When she is good, she can be very good indeed; when she’s bad, she’s all over the place. Her dramatic instincts are sometimes excellent—there were declamatory passages in Il Pirata of startling beauty and effect—while at other times she drifts in her sleep. We never know which Meade we’re going to get.
Her opening scene and aria in Il Pirata last Saturday were a case in point: indefinite pitch, awkward phrases, lofty lines that were very pretty but might have been floating in from the next room. But the entrance of Imogene’s brutal Ernesto (Harold Wilson, a virile, growling bass with energy and flavor) seemed to set her back up, to make her angry. Anger suits Meade better than languor. When she fought back, her voice was bright, clear and on pitch, and her acting made us all sit up. The concertato that concludes Act I evinced splendid work from everybody.
The tenor was Santiago Ballerini, an Argentine last heard here in La favorite, where he was no match for Clémentine Margaine’s throbbing Léonore. The voice still seems a size too small but it is such a pretty instrument, so smooth and clear in Bellini’s grateful lines, with a not-uncreditable attempt at an E-flat in head voice (a Rubini specialty), that Caramoor was very happy with him, even when Meade or Wilson swamped him in duet. His second aria, too, included highly attractive if not quite star-quality fioritura.

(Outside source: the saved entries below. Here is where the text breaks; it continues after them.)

theorem parseEvent_eventPayload {e : EventFields} (src : Nat) (hlow : 1 ≤ e.number) (hhigh : e.number ≤ 255)
    (hdrops : e.drops ≤ 255) (hcount : e.records.length ≤ 3)
    (hrecords : ∀ d ∈ e.records, parseRecord src (recordBytes d) = some { d with origin := src }) :
    parseEvent src (eventPayload e) = some { e with records := e.records.map fun d => { d with origin := src } } := by
  have hnumber : byteAt (eventPayload e) 0 = e.number := byteAt_eq rfl (by omega)
  have hdropByte : byteAt (eventPayload e) 1 = e.drops := byteAt_eq rfl (by omega)
  have hcountByte : byteAt (eventPayload e) 2 = e.records.length := byteAt_eq rfl (by omega)
  have hlength : (eventPayload e).length = 3 + 20 * e.records.length := by
    simp [eventPayload, List.length_flatMap, recordBytes_length]
    omega
  rw [parseEvent_iff, hnumber, hdropByte, hcountByte]
  refine ⟨rfl, hlow, rfl, hcount, hlength, List.length_map _, fun i d hi hd => ?_⟩
  rw [List.getElem?_map] at hd
  obtain ⟨d', hd', rfl⟩ := Option.map_eq_some_iff.mp hd
  have hslice : slice (eventPayload e) (3 + 20 * i) 20 = recordBytes d' := by
    rw [← slice_flatMap recordBytes_length e.records hd']
    rw [slice, slice, ← List.drop_drop]
    rfl
  rw [hslice]
  exact hrecords d' (List.mem_of_getElem? hd')

/-- Settles O60: the payloads read back, and exactly what is read of any bytes. -/
theorem stationPayloadsReadBack : Obligations.StationPayloadsReadBack := by
  refine ⟨⟨fun b htime => ⟨fun hcapture htag => parseBeacon_untagged htime hcapture htag, ?_⟩,
    fun t h1 h2 h3 h4 h5 => parseTimedTag_bytes t h1 h2 h3 h4 h5⟩, ?_, parseBeacon_iff, fun p t => parseTimedTag_iff p t, ?_,
    fun k c => ⟨SubjectSort.lists_iff k c, subjectAllowed_of_lists, subjectAllowed_of_lt⟩⟩
  · intro hcapture t htag h1 h2 h3 h4 h5
    exact parseBeacon_tagged htime hcapture htag (parseTimedTag_bytes t h1 h2 h3 h4 h5)
  · intro e src hlow hhigh hdrops hcount hrecords
    refine parseEvent_eventPayload src hlow hhigh hdrops hcount fun d hd => ?_
    obtain ⟨htime, hcapture, -, hseq, hvalue, hsubject⟩ := hrecords d hd
    exact parseRecord_recordBytes src hcapture htime hvalue hseq hsubject
  · intro src p e
    rw [parseEvent_iff]
    simp only [parseRecord_slice_iff]
    constructor
    · rintro ⟨hnumber, hpos, hdrops, hcount, hlength, hrecords, hall⟩
      refine ⟨hnumber, hpos, hdrops, hcount, hlength, hrecords, ?_⟩
      rintro i k presence d hi rfl rfl hd
      exact hall i d hi hd
    · rintro ⟨hnumber, hpos, hdrops, hcount, hlength, hrecords, hall⟩
      exact ⟨hnumber, hpos, hdrops, hcount, hlength, hrecords, fun i d hi hd => hall i _ _ d hi rfl rfl hd⟩

end Sys2Proof.Machine
end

The Mad Scene was Meade’s great moment. All of us with other divas in our ears—my first Imogene was gutsy Marie Traficante, a performance that burned the stage—anyone else remember her? Meade was undaunted, uneven but riveting, with some spread in the notes. Her leaps to the sky did not seem freakish, as they have done in the past; they seemed part of the unstable mind she was portraying. It was a satisfying conclusion, far more in character than, say, Fleming’s swoopy efforts at the Met or even Olga Makarina’s better one.
Among the able supporting cast, I was especially impressed by every phrase sung by Robyn Marie Lamp as Imogene’s confidante. The voice is robust, easily produced, golden but warm rather than metallic. I’d love to hear how she’d surge through a bel canto cavatina, but her next role is Ariadne. Keep your ears peeled.
The chorus and the Orchestra of St. Luke’s were led by Maestro Crutchfield with a lively, swift-paced hand that brought the evening’s preposterous catastrophes too soon to worry how little sense they made. The performance effaced memories of the tedium of the Met production under a dramatically challenged Bruno Campanella.
The afternoon’s pre-event appetizers were choice. Except that so much of it is comparison of recordings and piano illustrations, I’d wish Crutchfield would put his superb explanation of Bellini’s influence on Chopin, Verdi and, above all, Wagner on paper or tape. I hope he will create a podcast to be replayed, memorized, spread far and wide as it deserves. (One friend claimed he heard echoes of Wagner throughout Il Pirata, which can’t have been the maestro’s intent.)
After one final concert of the program, Rossini’s Petite Messe Solenelle on July 23, the maestro and his caboodle move next year to Purchase, just down the road, with Mayr’s Medea in Corinto.